# Favorite scherzo in a symphony



## R3PL4Y (Jan 21, 2016)

What are y'all's favorite scherzos in a symphony?
Mine:
Bruckner 7
Mahler 5
Dvorak 7


----------



## Pugg (Aug 8, 2014)

Mahler 5 probably:tiphat:


----------



## Gordontrek (Jun 22, 2012)

I don't really have a favorite but I'll say Dvorak 8.


----------



## R3PL4Y (Jan 21, 2016)

I thought Dvorak 8 didn't have a scherzo?


----------



## Xaltotun (Sep 3, 2010)

First ones that come to my mind are Beethoven 9 and Bruckner 9.


----------



## Gordontrek (Jun 22, 2012)

R3PL4Y said:


> I thought Dvorak 8 didn't have a scherzo?


Indeed it does: 




The title of the movement is "Allegretto grazioso" but the piece itself can be called a scherzo.


----------



## waldvogel (Jul 10, 2011)

Schumann's Second. How is it possible for human beings to play so fast, and how is it possible that something so fast has such a perfect structure?


----------



## Strange Magic (Sep 14, 2015)

Dvoràk 7 is very nice indeed. Shall we dance?


----------



## dgee (Sep 26, 2013)

I don't do favourites, but Walton 1 deserves a mention. Very fast, very fun


----------



## Orfeo (Nov 14, 2013)

Bruckner's 4th, 8th, and 9th.
Glazunov's 3rd & 8th.
Elgar's 2nd.
Stanford's 3rd "Irish."
Tchaikovsky's "Manfred."
Dohnanyi's 1st Symphony.
Goldmark's "Rustic Wedding."
Felix Draeseke's First.
Alfven's 3rd.
Dvorak's 5th, 8th, and 9th.


----------



## R3PL4Y (Jan 21, 2016)

The scherzo of Bruckner 9 is about as far as you can get musically from a joke.


----------



## Totenfeier (Mar 11, 2016)

Mahler 2nd.

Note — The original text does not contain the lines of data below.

-- ==== Sys2Proof/Certificates/Slice0/Obligations.lean ====
section
/-! DEFINITION. The statements for the provers, family by family; each docstring names the rules it formalises. In every
statement `u` is the state after the time `dt` has passed, and `b` that state once the head of its ring has been judged
again (R68); a next state written as a record update names all it changes. -/

open Sys2Proof Sys2Proof.Machine

/-! ### The queue -/

/-- A step is the meaning of the command at the front of the queue, on the state with the queue's rest; on an empty queue
the block idles (the model's choice, assumption log 2). -/
def Obligations.StepRunsFrontCommand : Prop :=
  (∀ (c : Instr) (rest : List Instr) (s : State), s.pending = c :: rest → step s = exec c { s with pending := rest }) ∧
  (∀ s : State, s.pending = [] → step s = .next s)

/-! ### Where commands complete -/

/-- Where the commands of MPG, GNB and the links complete, under conditions on the state and the operands alone, and what each
leaves then (R122, R126, R129, R131-R151, R178-R201, R205-R233); the statements on these chapters below say more of each. -/
def Obligations.MapGnssAndLinkCommandsComplete : Prop :=
  ∀ (dt : Nat) (s : State),
    let u := s.elapse dt
    (∀ ring d, u.headRuns ring 0x06 d → checksPass (u.arenaGrantChecks d.desc) →
      ∃ v : State, exec (.arenaGrant dt ring) s = .next (v.finishHead ring 0x00 u.mpg.grants.length u.arenaSize) ∧
        v.mpg.grants = u.mpg.grants ++
          [{ addr := dfield d.desc 16 8, size := dfield d.desc 24 4, pool := dfield d.desc 28 1, offset := u.arenaSize }]) ∧
    (∀ ring d, u.headRuns ring 0x07 d →
      checksPass ([flagCheck d.desc 0x02, (decide (dfield d.desc 16 1 ≤ 31), 16)] ++ zeroBytes d.desc 17 3 ++ zeroBytes d.desc 24 40) →
      ∃ v : State, exec (.arenaQuota dt ring) s = .next (v.finishHead ring 0x00 (v.layer (dfield d.desc 16 1)).use 0) ∧
        (v.layer (dfield d.desc 16 1)).quota = dfield d.desc 20 4) ∧
    (∀ ring raw d, u.headRuns ring 0x08 d → checksPass (tileImportChecks d.desc) → dFlag d.desc 5 = true →
      let bs := (slices (raw.take (dfield d.desc 24 4)) 48 (dLength d.desc))
      let ds := bs.map fun e => parseDelta e.2
      checksPass (bs.flatMap fun e => u.deltaChecks e.2 e.1) → u.mergeCount + (ds.filter u.deltaWaits).length ≤ 4096 →
      exec (.tileImport dt ring (.data raw)) s =
        .next ((ds.foldl (fun s d => s.applyDelta d false) (u.settle ring)).finishHead ring 0x00 0 0)) ∧
    (∀ ring d, u.headRuns ring 0x09 d → checksPass (u.tileExportChecks d.desc) → (∀ k ∈ rectKeys d.desc, u.unsettled k = false) →
      ∃ v : State, exec (.tileExport dt ring true) s =
        .next (v.finishHead ring 0x00 ((rectKeys d.desc).filter fun k => (u.tile k).place == .resident).length u.mpg.covSeq.toNat)) ∧
    (∀ ring d, u.headRuns ring 0x0A d → checksPass (u.tileReleaseChecks d.desc) → Tbl.wf {} u.mpg.tiles = true →
      ∃ v : State, exec (.tileRelease dt ring) s = .next (v.finishHead ring 0x00 (u.releaseKeys d.desc).length 0) ∧
        ∀ k ∈ u.releaseKeys d.desc, v.tile k = {}) ∧
    (∀ ring buf d, u.headRuns ring 0x0B d → dFlag d.desc 3 = false →
      let b := dBytes d.desc 16 48
      let l := wordAt b 0 1
      let rs := slices (b.drop 4) 12 (min 3 (dLength d.desc))
      let ms := rs.map fun e => parseMark e.2
      checksPass ([flagCheck d.desc 0x02, (inRange 1 3 (dLength d.desc), 2), (u.targetLayer l, 16)] ++ zeroBytes d.desc 17 3 ++
        (rs.flatMap fun e => markChecks e.2 (20 + e.1)) ++ zeroBytes d.desc 56 8) →
      (∀ m ∈ ms, ∀ k ∈ tilesOf l (m.cells (cellMm (u.layer l).cell)), (u.tile k).place ≠ .away) →
      exec (.targetMark dt ring buf) s = .next ((ms.foldl (fun s m => s.applyMark l m) (u.settle ring)).finishHead ring 0x00 0 0)) ∧
    (∀ ring d, u.headRuns ring 0x19 d →
      checksPass ([flagCheck d.desc 0x02] ++ ((List.range 32).map fun l =>
        (!(dfield d.desc 16 4).testBit l || ((u.layer l).enable && (u.layer l).kind == 0), 16 + l / 8)) ++ zeroBytes d.desc 20 44) →
      ∃ v : State, exec (.passAdvance dt ring) s = .next (v.startHead ring []) ∧
        v.mpg.passWaits = u.mpg.passWaits ++ [{ ring, index := d.index, mask := dfield d.desc 16 4 }]) ∧
    (∀ l tx ty ep mg ps cs,
      let k := tileKey l tx ty
      let y := u.layer (keyLayer k)
      let r : TileRead := .tile (keyLayer k) (y.kind + 4 * y.cell) true ep mg ps cs
      u.fetches k = true →
      ((u.tile k).failTick = none →
        ∃ t : State, exec (.tileFetchDone dt l tx ty r) s = .next t ∧ (t.tile k).place = .resident ∧ (t.tile k).merged = mg) ∧
      (∀ f, (u.tile k).failTick = some f → f + 20000000 ≤ u.now →
        ∃ t : State, exec (.fetchRetry dt l tx ty r) s = .next t ∧ (t.tile k).place = .resident ∧ (t.tile k).failTick = none)) ∧
    (∀ l tx ty f h,
      let k := tileKey l tx ty
      let x := u.tile k
      u.isReady 5 = true → x.place = .resident → x.frame = some f → x.header = some h → x.unbacked = false → x.dirty = true →
      x.dirtyTick + u.mpg.wbInterval * 20000000 ≤ u.now →
      ∃ t : State, exec (.writebackDue dt l tx ty false true) s = .next t ∧ (t.tile k).dirty = false ∧
        HostWrite.header (u.arenaAddr (unitOffset 4 h)) (u.headerOf k x) ∈ t.out.host) ∧
    (∀ k, u.isReady 5 = true → u.wantsRoom = true → u.oldestUnbacked none = some k →
      ∃ t : State, exec (.unbackedDrop dt) s = .next t ∧ t.mpg.tileDrop = count32 u.mpg.tileDrop) ∧
    (∀ a c w k, u.isReady 5 = true → u.drainable u.mpg.mergeQ = some (a, w, c) → w.keys = [k] → (u.tile k).place = .resident →
      ∃ t : State, exec (.mergeQueueDrain dt) s = .next t ∧ t.mpg.mergeQ = a ++ c ∧ t.tile k = (u.deltaInto w k).tile k) ∧
    (∀ ring bs d, u.headRuns ring 0x0D d →
      checksPass ([flagCheck d.desc 0x0A, (dFlag d.desc 3, 1),
        (inRange 1 512 (dLength d.desc) && lengthFits d.desc (128 * dLength d.desc), 2)] ++ indirectChecks d.desc) →
      checksPass ((slices bs 128 (dLength d.desc)).flatMap fun r => ephChecks r.2 r.1) →
      ∃ (v : State) (w : EphWait), exec (.ephemerisLoad dt ring (.data bs)) s = .next (v.startHead ring []) ∧
        v.gnb.ephWait = u.gnb.ephWait ++ [w] ∧ w.ring = ring ∧ w.index = d.index) ∧
    (∀ m,
      let e := u.now / measTicks u.gnb.measRate * measTicks u.gnb.measRate
      u.isReady 6 = true →
      (u.gnb.burst = false → u.gnb.newEpoch e = true →
        ∃ t : State, exec (.gnssMeasEpoch dt m) s = .next t ∧ t.gnb.measCount = u.gnb.measCount + 1 ∧ t.gnb.lastMeasTick = some e) ∧
      (u.gnb.burst = true → u.windowEpoch ≤ u.now → u.gnb.newEpoch u.windowEpoch = true →
        ∃ t : State, exec (.burstWindow dt m) s = .next t ∧ t.gnb.measCount = u.gnb.measCount + 1 ∧
          t.gnb.lastMeasTick = some u.windowEpoch)) ∧
    (∀ m k, u.isReady 6 = true → u.antExists 0 = true → m.channel < 96 → u.track m.channel = some k →
      ∃ t : State, exec (.navMessage dt m) s = .next t ∧
        Tbl.get 0 t.gnb.msgCount m.channel = Tbl.get 0 u.gnb.msgCount m.channel + 1) ∧
    (∀ k, u.isReady 6 = true → u.gnb.burst = false → u.burstAllowed = true → u.gnb.armed = u.applyArmed → u.gnb.allowedSince = some k →
      k + 400000000 ≤ u.now / 200000000 * 200000000 →
      ∃ t : State, exec (.burstStart dt) s = .next t ∧ t.gnb.burst = true ∧ t.gnb.ambiguities = []) ∧
    (u.isReady 6 = true → u.gnb.burst = true → u.burstAllowed = false → u.gnb.armed = u.applyArmed →
      ∃ t : State, exec (.burstExit dt) s = .next t ∧ t.gnb.burst = false ∧ t.gnb.resumeTick = u.now + 4000000) ∧
    (∀ m, u.isReady 6 = true → (Tbl.get {} u.gnb.bands m).interfered = true → (Tbl.get {} u.gnb.bands m).failTick + 400000000 ≤ u.now →
      ∃ t : State, exec (.interferenceClear dt m) s = .next t ∧ (Tbl.get {} t.gnb.bands m).interfered = false) ∧
    (∀ k, Tbl.get 0 u.gnb.isbUntil k ≤ u.now →
      ∃ t : State, exec (.isbHoldExpiry dt k) s = .next t ∧ Tbl.get 0 t.gnb.isbUntil k = 0) ∧
    (∀ n off depth above, u.isReady 6 = true → u.bandExists (n / 2) = true → (u.notch n).enable = true → u.gnb.notchThresh < above →
      (u.notch (n ^^^ 1)).active = false →
      ∃ t : State, exec (.notchEngage dt n off depth above) s = .next t ∧ (t.notch n).active = true ∧ (t.notch n).offsetKhz = off) ∧
    (∀ n, u.isReady 6 = true → (u.notch n).active = true → (u.notch n).overTick + 200000000 ≤ u.now →
      ∃ t : State, exec (.notchRelease dt n) s = .next t ∧ (t.notch n).active = false) ∧
    (∀ a ma,
      (u.bias a = .ok → ma < 2 → ∃ t : State, exec (.antOpen dt a ma) s = .next t ∧ t.bias a = .opened) ∧
      (u.bias a = .ok → 60 < ma → ∃ t : State, exec (.antShort dt a ma) s = .next t ∧ t.bias a = .short) ∧
      (u.bias a = .opened → 2 ≤ ma → ma ≤ 60 → ∃ t : State, exec (.antBiasRecover dt a ma) s = .next t ∧ t.bias a = .ok) ∧
      (u.bias a = .short → Tbl.get 0 u.gnb.shortTick a + 200000000 ≤ u.now → 2 ≤ ma → ma ≤ 60 →
        ∃ t : State, exec (.antBiasRetry dt a ma) s = .next t ∧ t.bias a = .ok)) ∧
    (∀ p w, u.powered 5 = true →
      (p < Config.fieldPorts u.part → ∃ t : State, exec (.portLinkChange dt 0 p w) s = .next t ∧ (t.port p).linked = (w == .up)) ∧
      (p < Config.deviceLinks u.part → ∃ t : State, exec (.portLinkChange dt 1 p w) s = .next t ∧ (t.dport p).linked = (w == .up))) ∧
    (u.flp.beatTick < u.now / 200000 * 200000 → u.beating (u.now / 200000 * 200000) ≠ [] →
      ∃ t : State, exec (.beatSend dt) s = .next t ∧ t.flp.beatTick = u.now / 200000 * 200000 ∧
        ∀ p ∈ u.beating (u.now / 200000 * 200000), (t.port p).beatCount = (u.port p).beatCount + 1) ∧
    (∀ p h t1 t2 t3 t4, u.dportHears p = true → h.head.isBad u.dlk.etherType = false → h.origin ≠ u.mpg.domainId →
      (∃ t : State, exec (.delayReq dt 1 p h t1 t2 t3) s = .next t ∧ t.dlk.seqOf 0x25 = u.dlk.seqOf 0x25 + 1) ∧
      ((u.dport p).reqT1 = some t1 → ∃ t : State, exec (.delayResp dt p h t1 t2 t3 t4) s = .next t ∧ (t.dport p).reqT1 = none)) ∧
    (∀ p, u.dportHears p = true →
      ∃ t : State, exec (.linkDelayMeasure dt p) s = .next t ∧ t.dlk.seqOf 0x24 = u.dlk.seqOf 0x24 + 1) ∧
    (∀ pair c, 2 * pair + 1 < Config.fieldPorts u.part → u.inRing (2 * pair) = true → u.portUp (2 * pair) = true →
      u.portUp (2 * pair + 1) = true →
      ∃ t : State, exec (.fieldRingChange dt pair c) s = .next t ∧ (t.port (2 * pair)).ringClosed = c) ∧
    (∀ c, u.powered 5 = true → u.dportRuns 0 = true → u.dportRuns 1 = true →
      ∃ t : State, exec (.tebeciaRingChange dt c) s = .next t ∧ t.dlk.ringClosed = c) ∧
    (∀ p n, u.frameDue p n = true →
      ∃ t : State, exec (.commandFrameSend dt p n) s = .next t ∧ (t.node p n).seq = ((u.node p n).seq + 1) % 65536) ∧
    (∀ p n f c, u.portExists p = true → u.portRuns p = true → (u.node p n).sent = f :: c → u.ackDue f = true →
      ∃ t : State, exec (.ackWaitExpiry dt p n) s = .next t ∧
        (t.node p n).sent = (f :: c).map fun g => { g with sentTick := u.now, retries := g.retries + 1 }) ∧
    (∀ p n, u.portExists p = true → 0 < (u.lateRecs (u.node p n)).1 →
      ∃ t : State, exec (.unacked dt p n) s = .next t ∧
        (t.port p).unacked = satAdd 0xFFFFFFFF (u.port p).unacked (u.lateRecs (u.node p n)).1) ∧
    (∀ q r, q < Config.fieldPorts u.part → u.portUp q = true → r.node < 256 → r.head.isBad u.flp.etherType = false →
      r.seq ∉ (u.node (u.nodePort q) r.node).repSeqs →
      ∃ t : State, exec (.nodeReport dt q r) s = .next t ∧ (t.node (u.nodePort q) r.node).present = true ∧
        (t.node (u.nodePort q) r.node).lastReportTick = u.now) ∧
    (∀ p n, u.powered 5 = true → (u.node p n).present = true → beatOf (u.node p n).lastReportTick + 4 ≤ beatOf u.now →
      ∃ t : State, exec (.nodeLost dt p n) s = .next t ∧ (t.node p n).present = false) ∧
    (∀ p n, u.portExists p = true → u.portRuns p = true → (u.node p n).present = true → (u.node p n).safe = true →
      u.flp.recover ≤ (u.node p n).safeBeats →
      ∃ t : State, exec (.nodeRelease dt p n) s = .next t ∧ (t.node p n).safeBeats = 0) ∧
    (∀ p n, u.powered 5 = true → (u.node p n).dup = true →
      100 ≤ (u.node p n).singleBeats - b2n (beatOf (u.node p n).lastReportTick == beatOf u.now) →
      ∃ t : State, exec (.dupNodeClear dt p n) s = .next t ∧ (t.node p n).dup = false) ∧
    (∀ ring d, u.headRuns ring 0x14 d → checksPass (nodeWriteChecks d.desc) → touchesWarded d.desc = false →
      ∃ (v : State) (w : WritePend), exec (.nodeWrite dt ring) s = .next (v.startHead ring []) ∧ v.flp.writes = u.flp.writes ++ [w] ∧
        w.ring = ring ∧ w.index = d.index ∧ w.addr = dfield d.desc 18 2) ∧
    (∀ ring w rest,
      (takeWrite (fun w => w.ring == ring && decide (w.lastTick + 400000 ≤ u.now) && !w.isOver u.now) u.flp.writes = some (w, rest) →
        u.powered 5 = true →
        ∃ t : State, exec (.nodeWriteResend dt ring) s = .next t ∧ t.flp.writes = rest ++ [{ w with lastTick := u.now }]) ∧
      (takeWrite (fun w => w.ring == ring && w.isOver u.now) u.flp.writes = some (w, rest) →
        ∃ v : State, exec (.nodeWriteTimeout dt ring) s = .next (v.finishAt ring w.index 0x08 1 0) ∧ v.flp.writes = rest)) ∧
    (∀ q head token data w rest, q < Config.fieldPorts u.part → u.portUp q = true → head.isBad u.flp.etherType = false →
      takeWrite (fun w => w.port == u.nodePort q && w.token == token) u.flp.writes = some (w, rest) → w.op = 1 →
      ∃ v : State, exec (.writeResp dt q ⟨head, token⟩ 0 data) s = .next (v.finishAt w.ring w.index 0x00 (wordAt data 0 4) (wordAt data 4 4)) ∧
        v.flp.writes = rest) ∧
    (∀ r, u.powered 5 = true → u.classPresence = true → topRank u.candidates = some r →
      ∃ t : State, exec (.classPresenceElection dt) s = .next t ∧ t.dlk.masterId = r.identity) ∧
    (u.powered 5 = true → u.dportRuns 0 = true ∨ u.dportRuns 1 = true → u.dlk.hbTick < u.now / 200000 * 200000 →
      ∃ t : State, exec (.heartbeatSend dt) s = .next t ∧ t.dlk.hbTick = u.now / 200000 * 200000 ∧
        t.dlk.seqOf 0x21 = u.dlk.seqOf 0x21 + 1) ∧
    (∀ q h p c, u.dportHears q = true →
      let fresh (type : Nat) (f : TebHead) : Prop :=
        f.head.isBad u.dlk.etherType = false ∧ f.origin ≠ u.mpg.domainId ∧ ∀ l, u.dlk.lastSeq type f = some l → precedes l f.seq = true
      (fresh 0x21 h.teb → u.slotOf h.teb.origin ≠ none ∨ u.freeSlot ≠ none →
        ∃ (t : State) (y : Sibling), exec (.heartbeatReceive dt q h) s = .next t ∧ t.sibling h.teb.origin = some y ∧ y.lastTick = u.now) ∧
      (fresh 0x22 p.teb → ∃ t : State, exec (.poseFrameReceive dt q p) s = .next t ∧ t.dlk.lastSeq 0x22 p.teb = some p.teb.seq) ∧
      (fresh 0x23 c.teb → ∃ t : State, exec (.coverageFrameReceive dt q c) s = .next t ∧ t.dlk.lastSeq 0x23 c.teb = some c.teb.seq)) ∧
    (u.powered 5 = true → u.dlk.dupId = true → u.dlk.dupTick + 200000000 ≤ u.now →
      ∃ t : State, exec (.dupIdClear dt) s = .next t ∧ t.dlk.dupId = false) ∧
    (∀ k i y, u.slotOf k = some i → u.sibling k = some y → u.powered 5 = true → y.lastTick + 1000000 ≤ u.now →
      ∃ t : State, exec (.siblingLost dt k) s = .next t ∧ Tbl.get none t.dlk.siblings i = none) ∧
    (u.powered 5 = true → u.dlk.outQ ≠ [] → u.dlk.outTick + 200000 ≤ u.now → u.dportRuns 0 = true → u.dlk.dupId = false →
      ∃ t : State, exec (.coverageFrameSend dt) s = .next t ∧ t.dlk.outQ = u.dlk.outQ.drop 30)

In my opinion, this scherzo works on so many levels - and it is much darker and more evil than it seems.


----------



## hansklein (May 1, 2016)

My favorite scherzos:
Mahler 9
Beethoven 3, 5, 7, 9
Schubert 5, 9
Dvorak 7
Bruckner 8
Sibelius 1
Prokofiev 5 (I'd call it a scherzo)


----------